A supply shortage will continue to drive the pork import in demand in China, supporting the recovery of the global pork market, according to the latest Rabobank Global Pork Quarterly.
The report found that the main challenge in global markets remains balancing the supply glut in the US and the EU with Chinese import demand.
Pork prices in China are forecast to further increase on top of the current high level, supporting further imports which Rabobank says will likely reach 2m tonnes (a 50% increase year-on-year).
Chinese supply recovery is not expected before 2017 however, as new regulations stall herd expansion.
Rabobank Animal Protein analyst Albert Vernooij has said that the Chinese demand will result in a higher-than-expected recovery of the Rabobank five-nation hog price index, which will support pressured prices across the globe and will be particularly welcome in the EU.
Meanwhile, the report found that real recovery of the EU market will not commence before the still-ample available supply – including EU Private Storage Scheme volumes – is pushed through.
Furthermore, new measures by the European Commission are not expected to result in any structural change to the industry’s competitiveness, it found.
In the US, modest herd development and low feed prices support a positive outlook for the pork industry there.
The main wild card for the final price level is trade, which Rabobank has said might be hampered by the ongoing strength of the US dollar and sufficient availability from other exporters.
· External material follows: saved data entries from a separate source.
/-- HBM of either die (R279). -/
def isHbm (la : Nat) : Bool := la < 0x3000000000 || (0x4000000000 ≤ la && la < 0x7000000000)
/-- Host memory through CXL.cache (R279). -/
def isHost (la : Nat) : Bool := 0x200000000000 ≤ la && la < 0x400000000000
def hostBase : Nat := 0x200000000000

/-- The home slice of a local address on its die: the XOR of six 6-bit fields (R280). Homes decide timing only. -/
def homeSlice (la : Nat) : Nat :=
  [8, 14, 20, 26, 32, 38].foldl (fun a k => Nat.xor a (la / 2 ^ k % 64)) 0

def pkgOf (pa : Nat) : Nat := pa / 2 ^ 46
def localOf (pa : Nat) : Nat := pa % 2 ^ 46

/-- A package is present when the current calendar names it as PEER (R278). -/
def State.present (s : State) (p : Nat) : Bool :=
  s.fab.cal.any fun (i, b) => i % 64 == s.pkg.toNat && 128 ≤ b.toNat && b.toNat / 64 % 2 == 0 && b.toNat % 64 == p

/-! ## Plain memory with poison per 64-byte sector (R285) -/

/-- A doubleword of local memory, as table walks read it (R343). -/
def State.ramWord (s : State) (la : Nat) : Nat := leNat (cellsGet s.mem la 8)

/-- Sectors wholly inside a range. -/
def wholeSectors (la n : Nat) : List Nat :=
  let lo := (la + 63) / 64
  let hi := (la + n) / 64
  (List.range (hi - lo)).map (lo + ·)

def touchedSectors (la n : Nat) : List Nat :=
  if n == 0 then [] else (List.range ((la + n - 1) / 64 - la / 64 + 1)).map (la / 64 + ·)

/-- The 64 bytes of a sector taken from another store. -/
def copySector (m src : List Host.Cell) (sector : Nat) : List Host.Cell := cellsSplice m (64 * sector) 64 src (64 * sector)

/-- Sectors that are about to change: each may have been written back before with the contents that it has (R281, R312; assumption 6). -/
def State.homeBefore (s : State) (sectors : List Nat) : List Host.Cell :=
  sectors.foldl (fun h k => if Config.wroteBack (s.tick * 2 ^ 64 + k) then copySector h s.mem k else h) s.home

/-- A store to memory: bytes, and poison marks. A clean store of a whole sector clears its poison; a poisoned store marks it. -/
def State.ramWrite (s : State) (la : Nat) (bs : List Byte) (pois : Bool) : State :=
  let p := if s.poison.isEmpty && !pois then [] else
    if pois then marks s.poison (touchedSectors la bs.length)
    else s.poison.filter fun x => !(wholeSectors la bs.length).contains x
  { s with mem := cellsSet s.mem la bs, home := s.homeBefore (touchedSectors la bs.length), poison := p }

/-- A sector is dropped without write-back (R312): it keeps its contents when they have been written back, and else has again what was
written back last, or its initial contents. -/
def State.dropSector (s : State) (k : Nat) : State :=
  if Config.wroteBack (s.tick * 2 ^ 64 + k) then s else { s with mem := copySector s.mem s.home k }

/-! ## Alias addresses (R186, R267) -/

/-- The bytes of alias space of one core's banks of a team. -/
def aliasStart (r : LaunchRec) (t : Team) (core j : Nat) : Nat :=
  (r.sb.toNat + t.index.toNat * r.ss + (if core == t.core then 0 else r.ss / 2) + j * KiB32) % 2 ^ 56

/-- The cores of a team. -/
def Team.cores (t : Team) (r : LaunchRec) : List Nat := if r.pair then [t.core, t.core + 1] else [t.core]

/-- The scratchpad banks of a team on a core: bank number, j and aliased bytes. -/
def State.scratchBanks (s : State) (uid core : Nat) : List (Nat × Nat × Nat) :=
  ((s.core core).banks.zipIdx).filterMap fun (b, k) => match b.role with
    | .scratch u j len => if u == uid then some (k, j, len) else none
    | _ => none

/-- An alias address of a scratchpad bank that a team of the context owns (R186). -/
def State.isAlias (s : State) (ctx va : Nat) : Bool :=
  s.teams.any fun t => t.ctx == ctx && (t.cores (s.recOf t)).any fun c =>
    (s.scratchBanks t.uid c).any fun (_, j, len) => (va + 2 ^ 56 - aliasStart (s.recOf t) t c j) % 2 ^ 56 < len

/-! ## Page walks -/

/-- A leaf of the tables (R343, R344). -/
structure Leaf where
  frame : Nat
  size : Nat
  w : Bool
  x : Bool
  fmtp : Bool
deriving DecidableEq, Repr

/-- The outcome of a walk: an entry with V = 0 at a level, a malformed entry, or a leaf (R345). -/
inductive Walk where
  | absent (level : Nat) (host : Bool)
  | bad
  | leaf (l : Leaf)
deriving DecidableEq, Repr

def bit (e k : Nat) : Bool := e / 2 ^ k % 2 == 1

/-- Bits of a table entry that must be zero (R344). -/
def entryReserved (e : Nat) : Bool := e / 2 ^ 52 != 0 || e / 256 % 16 != 0 || bit e 1

def entryFrame (e : Nat) : Nat := e % 2 ^ 52 / 4096 * 4096

/-- Tables lie in local HBM or host memory (R343); a table elsewhere is malformed (assumption 10). -/
def State.tableOk (s : State) (pa : Nat) : Bool := pkgOf pa == s.pkg.toNat && (isHbm (localOf pa) || isHost (localOf pa))

/-- An entry from which a 64 KiB translation can take its fields. -/
def entryP64 (e : Nat) : Bool := bit e 0 && bit e 5 && !entryReserved e && entryFrame e % 65536 == 0

/-- The entry whose fields a 64 KiB translation uses: any of the 16 that can give them, when they differ (R344; assumption 5). -/
def State.p64Entry (s : State) (table idx e : Nat) : Nat :=
  let es := ((List.range 16).map fun k => s.ramWord (localOf (table + 8 * (idx / 16 * 16 + k)))).filter entryP64
  if es.all (· == e) then e else es.getD (Config.splitEntry s.tick % es.length) e

def State.walkAux (s : State) (va : Nat) : List Nat → Nat → Walk
  | [], _ => .bad
  | lvl :: rest, table =>
    let idx := va / 2 ^ (12 + 9 * lvl) % (if lvl == 4 then 256 else 512)
    if !s.tableOk (table + 8 * idx) then .bad
    else
      let e := s.ramWord (localOf (table + 8 * idx))
      if !bit e 0 then .absent lvl (bit e 6)
      else if entryReserved e || (3 ≤ lvl && bit e 4) || (bit e 5 && lvl != 0) || (bit e 7 && !bit e 5) then .bad
      else if lvl == 0 then
        if bit e 5 then
          let g := s.p64Entry table idx e
          if entryFrame e % 65536 != 0 then .bad else .leaf ⟨entryFrame g, 65536, bit g 2, bit g 3, bit g 7⟩
        else .leaf ⟨entryFrame e, 4096, bit e 2, bit e 3, false⟩
      else if bit e 4 then
        let size := 2 ^ (12 + 9 * lvl)
        if entryFrame e % size != 0 then .bad else .leaf ⟨entryFrame e, size, bit e 2, bit e 3, false⟩
      else s.walkAux va rest (entryFrame e)

/-- A walk of a context's tables as they stand (R343). -/
def State.walk (s : State) (ctx va : Nat) : Walk := s.walkAux va [4, 3, 2, 1, 0] (s.ctx ctx).root

/-- The translation an access uses: the tables as they stand, or, until an invalidation completes, a cached translation that
differs from them (R346). An alias address names its bank by the tables as they stand (R186, R292; assumption 3). -/
def State.translate (s : State) (ctx va : Nat) : Walk :=
  match s.tlb.find? fun e => e.ctx == ctx && e.vpage == va / 4096 with
  | none => s.walk ctx va
  | some e =>
    let old : Walk := .leaf ⟨e.frame, e.size, e.w, e.x, e.fmtp⟩
    let new := s.walk ctx va
    if new == old || s.isAlias ctx va then new
    else if Config.staleTranslation (s.tick * 2 ^ 44 + va / 4096) then old else new

/-- Caching the translation of an address that an access used (R346). -/
def State.cache (s : State) (ctx va : Nat) : State :=
  match s.translate ctx va with
  | .leaf l =>
    let e : TlbEntry := ⟨ctx, va / 4096, l.frame, l.size, l.w, l.x, l.fmtp⟩
    if s.tlb.contains e then s
    else { s with tlb := e :: s.tlb.filter fun x => !(x.ctx == ctx && x.vpage == va / 4096) }
  | _ => s

/-- Invalidation of the translations of a context that cover an address, a large page being invalidated whole, or of all of them
(R340, R346, R367). -/
def State.invalidate (s : State) (ctx : Nat) (va : Option Nat) : State :=
  { s with tlb := s.tlb.filter fun e =>
      !(e.ctx == ctx && (match va with | none => true | some a => e.vpage * 4096 / e.size == a / e.size)) }

/-! ## Scratchpad banks behind their aliases (R186, R292) -/

/-- Where an access is performed. -/
inductive Place where
  | ram (la : Nat)
  | bank (core bank off : Nat)
  | far (pa : Nat)
deriving DecidableEq, Repr

/-- The bank registered for a local address, with the team that owns it. -/
def State.bankOf (s : State) (la : Nat) : Option (Nat × Nat × Nat × Nat) :=
  s.teams.findSome? fun t =>
    let r := s.recOf t
    (t.cores r).findSome? fun c =>
      (s.scratchBanks t.uid c).findSome? fun (k, j, len) =>
        (List.range (len / 4096)).findSome? fun p =>
          match s.walk t.ctx (aliasStart r t c j + p * 4096) with
          | .leaf l =>
            let pa := l.frame + (aliasStart r t c j + p * 4096) % l.size
            if pkgOf pa == s.pkg.toNat && localOf pa / 4096 == la / 4096 then some (t.uid, c, k, p * 4096 + la % 4096) else none
          | _ => none

/-- A place some bytes further on. -/
def Place.add (p : Place) (k : Nat) : Place :=
  match p with
  | .ram la => .ram (la + k)
  | .bank c b off => .bank c b (off + k)
  | .far pa => .far (pa + k)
USDA forecasts global pork production to be down for 2016
Meanwhile, the latest global pork outlook from the US Department of Agriculture (USDA), has forecast global production down 1% to 109.3m tonnes as declines in China and the EU more than offset gains by the US, Brazil, and Russia.
It expects Chinese production to continue to contract due to the slowing economy and continuing repercussions of environmental regulations.
EU production will decline as low prices spur herd contraction, it found, while increased exports driven by a weak currency and improved market access will raise Brazilian production.
In Russia, the USDA expects production to continue moderate expansion but at a slower pace due to the struggling economy and competition from lower global pork prices.
Exports by major traders have been forecast 6% higher to a record 7.6m tonnes.